Physical force resistance

I’m new to SimpleFOC, but I’ve got an ESP32 controlling a 2204 motor with an AS5048A SPI encoder through a SimpleFOCMini working. It does the usual torque, velocity and angle modes fine, but I think I’m looking to do something different as well.

I’d like to give the motor some “weight”. So it would resist being turned, but once turned it would stay there. I believe that means that it would apply a constant current at the angle that it is currently positioned at instead of at the usual 90 degree electrical offset.

My current thinking is that none of the control modes will work for me as they only apply voltage when necessary to move the motor. Instead, I’ll have to apply the voltage at the right electrical angle manually using (or changing) the setPhaseVoltage(float Uq, float Ud, float angle_el) function?

Does anyone know if this has been done before or have any suggestions on how to go about it?

If you have closed loop control working, you could try velocity mode with a target velocity of 0. Then adjust the voltage limit or current limit (depending on what you’re using) to vary the resistance. The velocity pid variables may also give you options to simulate things like viscous damping when you turn the motor

I can try that, but I don’t think it will have a nice constant drag but will instead depend on the change of speed after the motor has been moved a bit. Also, I am hoping to eliminate the cogging effect of when the motor is turned when no current is being applied to the windings.
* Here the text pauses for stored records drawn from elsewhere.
/-! ### Reactions and lines -/

/-- R58, R120, R123, R148, R164, R165, R170, R172 to R174: a reaction's action at the TIMER trigger of an expiry in
RUN, one reaction in force: a timer started or stopped, a line set, a trunk isolated with cause ACTION, a printer
held with cause ACTION, and, where the command would be refused, nothing. And a chain: a START_TIMER of a timer
with period 0 whose own trigger starts it again expires five times, at depths 1 to 4 and once more, and then
REACTION_LOOP is recorded; with a once reaction it expires twice. That an isolated trunk's stations and jobs are
taken in ascending number, which orders their records, is the model's choice (assumption 53). -/
def Obligations.ReactionsTakeActionsInChains : Prop :=
  (∀ (k : Nat) (s : State), s.chip.timerDue k = true → s.chip.ctl.mode = .run → s.chip.ctl.unit.nr = 1 →
    let r := s.chip.reaction 0
    let v := s.chip.timer k
    let o := r.actionObj
    r.enabled = true → r.once = false → r.trigger = .timer → r.triggerObj = k →
    let after := if v.record.repeats = true ∧ v.record.period ≠ 0 then
        { v with expiries := v.expiries + 1, running := true, count := v.record.period }
      else { v with expiries := v.expiries + 1, running := false, count := 0 }
    let timer := fun i => if i = k then after else s.chip.timer i
    let timers := fun (f : Nat → Timer) => ∃ t, exec (.timerExpiry k) s = .next t ∧ s.outsideKept t ∧
      t.chip = (s.chip.over t.chip).withRct { s.chip.rct with timers := t.chip.rct.timers } ∧
      (∀ i, t.chip.timer i = f i) ∧
      s.chip.only t.chip [.plain .reaction 1 (wordNat k) 0 (v.expiries + 1)]
    let others := fun (t : State) (events : List Logged) => s.outsideKept t ∧
      (∀ i, t.chip.timer i = timer i) ∧ t.chip.ctl = s.chip.ctl ∧
      s.chip.only t.chip (.plain .reaction 1 (wordNat k) 0 (v.expiries + 1) :: events)
    (r.action = .startTimer → o < 4 → o ≠ k → (s.chip.timer o).record.period ≠ 0 →
      timers fun i => if i = o then
          { s.chip.timer o with running := true, count := (s.chip.timer o).record.period }
        else timer i) ∧
    (r.action = .stopTimer → o < 4 → o ≠ k →
      timers fun i => if i = o then { s.chip.timer o with running := false, count := 0 } else timer i) ∧
    ((r.action = .startTimer ∨ r.action = .stopTimer) ∧ 4 ≤ o ∨
      (r.action = .setLineHigh ∨ r.action = .setLineLow) ∧ (s.chip.line o).record.fn ≠ .output ∨
      (r.action = .isolateTrunk ∨ r.action = .releaseTrunk) ∧ s.chip.ctl.unit.nt ≤ o ∨
      r.action = .releaseTrunk ∧ (s.chip.trunk o).state.cut = false ∨
      (r.action = .holdPrinter ∨ r.action = .resumePrinter) ∧ s.chip.ctl.unit.np ≤ o →
      timers timer) ∧
    ((r.action = .setLineHigh ∨ r.action = .setLineLow) → o < 8 → (s.chip.line o).record.fn = .output →
      let level := if r.action = .setLineHigh then Level.high else .low
      ∃ t, exec (.timerExpiry k) s = .next t ∧ others t [] ∧ t.chip.linesDriven ∧ t.chip.drive o = level ∧
        t.chip = (s.chip.over t.chip).withRct { s.chip.rct with
          timers := t.chip.rct.timers
          lines := t.chip.rct.lines
          driven := t.chip.rct.driven } ∧
        ∀ l, t.chip.line l = if l = o then { s.chip.line l with kept := level } else s.chip.line l) ∧
    (r.action = .isolateTrunk → o < s.chip.ctl.unit.nt → (s.chip.trunk o).state.connected = true →
      ∃ t, exec (.timerExpiry k) s = .next t ∧ others t (s.chip.cutEvents o 6) ∧ t.chip.linesDriven ∧
        t.chip = { s.chip.over t.chip with
          hlth := { s.chip.hlth with trunks := t.chip.hlth.trunks }
          stn := { s.chip.stn with table := t.chip.stn.table }
          prt := { s.chip.prt with jobs := t.chip.prt.jobs }
          rct := { s.chip.rct with timers := t.chip.rct.timers, driven := t.chip.rct.driven } } ∧
        (∀ i, t.chip.trunk i =
          if i = o then { s.chip.trunk o with
            state := .isolated
            forced := true
            countdown := none
            clearCountdown := none }
          else s.chip.trunk i) ∧
        (∀ n, t.chip.station n = s.chip.cutBy o n) ∧ ∀ j, t.chip.job j = s.chip.hungBy o j) ∧
    (r.action = .holdPrinter → o < 8 → o < s.chip.ctl.unit.np → (s.chip.printer o).state ≠ .disabled →
      (s.chip.printer o).state ≠ .held → s.chip.pairModeOf o ≠ .failover →
      ∃ t, exec (.timerExpiry k) s = .next t ∧
        others t (printerEvents o (s.chip.printer o).state .held 4) ∧ t.chip.linesDriven ∧
        t.chip = { s.chip.over t.chip with
          prt := { s.chip.prt with printers := t.chip.prt.printers }
          rct := { s.chip.rct with timers := t.chip.rct.timers, driven := t.chip.rct.driven } } ∧
        ∀ q, t.chip.printer q =
          if q = o then { s.chip.printer o with state := .held } else s.chip.printer q)) ∧
  ∀ (tag : Octet) (s : State), s.commandFree → s.chip.ctl.mode = .run → s.chip.ctl.unit.nr = 1 →
    let c := s.struckAt 0
    let k := (s.chip.staged 1).toNat % 256
    let v := s.chip.timer k
    let r := s.chip.reaction 0
    k < 4 → v.record.period = 0 → r.enabled = true → r.trigger = .timer → r.triggerObj = k →
    r.action = .startTimer → r.actionObj = k →
    let times := if r.once then 2 else 5
    ∃ t, exec (.startTimer tag) s = .next t ∧ s.commanded t 64 tag ∧
      t.chip = (c.over t.chip).withRct
        { c.rct with timers := t.chip.rct.timers, reactions := t.chip.rct.reactions } ∧
      (∀ i, t.chip.timer i =
        if i = k then { v with running := false, count := 0, expiries := v.expiries + wordNat times }
        else s.chip.timer i) ∧
      (∀ i, t.chip.reaction i = if i = 0 then { r with enabled := !r.once } else s.chip.reaction i) ∧
      c.did t.chip tag .none 0
        ((List.range times).map (fun i => .plain .reaction 1 (wordNat k) 0 (v.expiries + wordNat (i + 1))) ++
          if r.once then [] else [.plain .reaction 3 0 (octetPair 7 0) 0])
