@[simp] theorem Chip.setCommand_ctl_staging (v : Option Command) :
    (Chip.setCommand v c).ctl.staging = c.ctl.staging := rfl
@[simp] theorem Chip.setCommand_ctl_unit (v : Option Command) :
    (Chip.setCommand v c).ctl.unit = c.ctl.unit := rfl
@[simp] theorem Chip.setCommand_ctl_unitCommitted (v : Option Command) :
    (Chip.setCommand v c).ctl.unitCommitted = c.ctl.unitCommitted := rfl
@[simp] theorem Chip.setCommand_ctl_coaxRing (v : Option Command) :
    (Chip.setCommand v c).ctl.coaxRing = c.ctl.coaxRing := rfl
@[simp] theorem Chip.setCommand_ctl_pairRing (v : Option Command) :
    (Chip.setCommand v c).ctl.pairRing = c.ctl.pairRing := rfl
@[simp] theorem Chip.setCommand_ctl_transmitRing (v : Option Command) :
    (Chip.setCommand v c).ctl.transmitRing = c.ctl.transmitRing := rfl
@[simp] theorem Chip.setCommand_ctl_health (v : Option Command) :
    (Chip.setCommand v c).ctl.health = c.ctl.health := rfl
@[simp] theorem Chip.setCommand_ctl_print (v : Option Command) :
    (Chip.setCommand v c).ctl.print = c.ctl.print := rfl
@[simp] theorem Chip.setCommand_ctl_aging (v : Option Command) :
    (Chip.setCommand v c).ctl.aging = c.ctl.aging := rfl
@[simp] theorem Chip.setCommand_ctl_printers (v : Option Command) :
    (Chip.setCommand v c).ctl.printers = c.ctl.printers := rfl
@[simp] theorem Chip.setCommand_ctl_gateClosed (v : Option Command) :
    (Chip.setCommand v c).ctl.gateClosed = c.ctl.gateClosed := rfl
@[simp] theorem Chip.setCommand_ctl_noticeMask (v : Option Command) :
    (Chip.setCommand v c).ctl.noticeMask = c.ctl.noticeMask := rfl
@[simp] theorem Chip.setCommand_ctl_recordMask (v : Option Command) :
    (Chip.setCommand v c).ctl.recordMask = c.ctl.recordMask := rfl
@[simp] theorem Chip.setCommand_ctl_pendingHealth (v : Option Command) :
    (Chip.setCommand v c).ctl.pendingHealth = c.ctl.pendingHealth := rfl
@[simp] theorem Chip.setCommand_ctl_pendingPrint (v : Option Command) :
    (Chip.setCommand v c).ctl.pendingPrint = c.ctl.pendingPrint := rfl
@[simp] theorem Chip.setCommand_ctl_pendingAging (v : Option Command) :
    (Chip.setCommand v c).ctl.pendingAging = c.ctl.pendingAging := rfl
@[simp] theorem Chip.setCommand_ctl_pendingLines (v : Option Command) :
    (Chip.setCommand v c).ctl.pendingLines = c.ctl.pendingLines := rfl
@[simp] theorem Chip.setCommand_ctl_pendingTimers (v : Option Command) :
    (Chip.setCommand v c).ctl.pendingTimers = c.ctl.pendingTimers := rfl
@[simp] theorem Chip.setCommand_ctl_pendingPrinters (v : Option Command) :
    (Chip.setCommand v c).ctl.pendingPrinters = c.ctl.pendingPrinters := rfl
@[simp] theorem Chip.setCommand_ctl_pendingReactions (v : Option Command) :
    (Chip.setCommand v c).ctl.pendingReactions = c.ctl.pendingReactions := rfl
@[simp] theorem Chip.setCommand_ctl_awaitingHealth (v : Option Command) :
    (Chip.setCommand v c).ctl.awaitingHealth = c.ctl.awaitingHealth := rfl
@[simp] theorem Chip.setCommand_ctl_awaitingPrinters (v : Option Command) :
    (Chip.setCommand v c).ctl.awaitingPrinters = c.ctl.awaitingPrinters := rfl
@[simp] theorem Chip.setCommand_ctl_mode (v : Option Command) :
    (Chip.setCommand v c).ctl.mode = c.ctl.mode := rfl
@[simp] theorem Chip.setCommand_command (v : Option Command) : (Chip.setCommand v c).ctl.command = v := rfl

@[simp] theorem Chip.putPrinterRec_ctl_staging (p : Nat) (v : PrinterRec) :
    (Chip.putPrinterRec p v c).ctl.staging = c.ctl.staging := rfl
@[simp] theorem Chip.putPrinterRec_ctl_unit (p : Nat) (v : PrinterRec) :
    (Chip.putPrinterRec p v c).ctl.unit = c.ctl.unit := rfl
@[simp] theorem Chip.putPrinterRec_ctl_unitCommitted (p : Nat) (v : PrinterRec) :
    (Chip.putPrinterRec p v c).ctl.unitCommitted = c.ctl.unitCommitted := rfl
@[simp] theorem Chip.putPrinterRec_ctl_coaxRing (p : Nat) (v : PrinterRec) :
    (Chip.putPrinterRec p v c).ctl.coaxRing = c.ctl.coaxRing := rfl
@[simp] theorem Chip.putPrinterRec_ctl_pairRing (p : Nat) (v : PrinterRec) :
    (Chip.putPrinterRec p v c).ctl.pairRing = c.ctl.pairRing := rfl
@[simp] theorem Chip.putPrinterRec_ctl_transmitRing (p : Nat) (v : PrinterRec) :
    (Chip.putPrinterRec p v c).ctl.transmitRing = c.ctl.transmitRing := rfl
@[simp] theorem Chip.putPrinterRec_ctl_health (p : Nat) (v : PrinterRec) :
    (Chip.putPrinterRec p v c).ctl.health = c.ctl.health := rfl
@[simp] theorem Chip.putPrinterRec_ctl_print (p : Nat) (v : PrinterRec) :
    (Chip.putPrinterRec p v c).ctl.print = c.ctl.print := rfl
@[simp] theorem Chip.putPrinterRec_ctl_aging (p : Nat) (v : PrinterRec) :
    (Chip.putPrinterRec p v c).ctl.aging = c.ctl.aging := rfl
@[simp] theorem Chip.putPrinterRec_ctl_gateClosed (p : Nat) (v : PrinterRec) :
    (Chip.putPrinterRec p v c).ctl.gateClosed = c.ctl.gateClosed := rfl
@[simp] theorem Chip.putPrinterRec_ctl_noticeMask (p : Nat) (v : PrinterRec) :
    (Chip.putPrinterRec p v c).ctl.noticeMask = c.ctl.noticeMask := rfl
@[simp] theorem Chip.putPrinterRec_ctl_recordMask (p : Nat) (v : PrinterRec) :
    (Chip.putPrinterRec p v c).ctl.recordMask = c.ctl.recordMask := rfl
@[simp] theorem Chip.putPrinterRec_ctl_pendingHealth (p : Nat) (v : PrinterRec) :
    (Chip.putPrinterRec p v c).ctl.pendingHealth = c.ctl.pendingHealth := rfl
@[simp] theorem Chip.putPrinterRec_ctl_pendingPrint (p : Nat) (v : PrinterRec) :
    (Chip.putPrinterRec p v c).ctl.pendingPrint = c.ctl.pendingPrint := rfl
@[simp] theorem Chip.putPrinterRec_ctl_pendingAging (p : Nat) (v : PrinterRec) :
    (Chip.putPrinterRec p v c).ctl.pendingAging = c.ctl.pendingAging := rfl
@[simp] theorem Chip.putPrinterRec_ctl_pendingLines (p : Nat) (v : PrinterRec) :
    (Chip.putPrinterRec p v c).ctl.pendingLines = c.ctl.pendingLines := rfl
@[simp] theorem Chip.putPrinterRec_ctl_pendingTimers (p : Nat) (v : PrinterRec) :
    (Chip.putPrinterRec p v c).ctl.pendingTimers = c.ctl.pendingTimers := rfl
@[simp] theorem Chip.putPrinterRec_ctl_pendingPrinters (p : Nat) (v : PrinterRec) :
    (Chip.putPrinterRec p v c).ctl.pendingPrinters = c.ctl.pendingPrinters := rfl
@[simp] theorem Chip.putPrinterRec_ctl_pendingReactions (p : Nat) (v : PrinterRec) :
    (Chip.putPrinterRec p v c).ctl.pendingReactions = c.ctl.pendingReactions := rfl
@[simp] theorem Chip.putPrinterRec_ctl_awaitingHealth (p : Nat) (v : PrinterRec) :
    (Chip.putPrinterRec p v c).ctl.awaitingHealth = c.ctl.awaitingHealth := rfl
@[simp] theorem Chip.putPrinterRec_ctl_awaitingPrinters (p : Nat) (v : PrinterRec) :
    (Chip.putPrinterRec p v c).ctl.awaitingPrinters = c.ctl.awaitingPrinters := rfl
@[simp] theorem Chip.putPrinterRec_ctl_mode (p : Nat) (v : PrinterRec) :
    (Chip.putPrinterRec p v c).ctl.mode = c.ctl.mode := rfl
@[simp] theorem Chip.putPrinterRec_ctl_command (p : Nat) (v : PrinterRec) :
    (Chip.putPrinterRec p v c).ctl.command = c.ctl.command := rfl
There is a reference to this in Karl_Makes_Music’s post in regards to his version of the SmartKnob:

I’m not fully understanding what control you are after.
Are you looking to have rotor point at target (eg 0) and the further away from target you are (either CCW or CW) the greather resistance and then go back to initial positon?
Or do you intend just to introduce a viscose friction effect?

Viscous friction is a new term for me and it does sound like what I am after. But also I am hoping so that when I let go of the motor it stays exactly where I left it. Where now it seems it will sometimes do a little shaft angle shift when I let go depending on where I leave it in between the cogging of the motor. I figure if I have a little current keeping it at that angle, the little angle shift will disappear.

Though in the end, introducing some friction into the mechanics might get rid of that little shift and save on power.

You want to take inverse approach. Not current holding it in position, but current preventing going out of position. If you’re in position no torque/current is applied but if you go out of current position the reverse torque should be applied. Then maybe to avoid cogging you might want to say that if speed is less than X velocity do not update the target.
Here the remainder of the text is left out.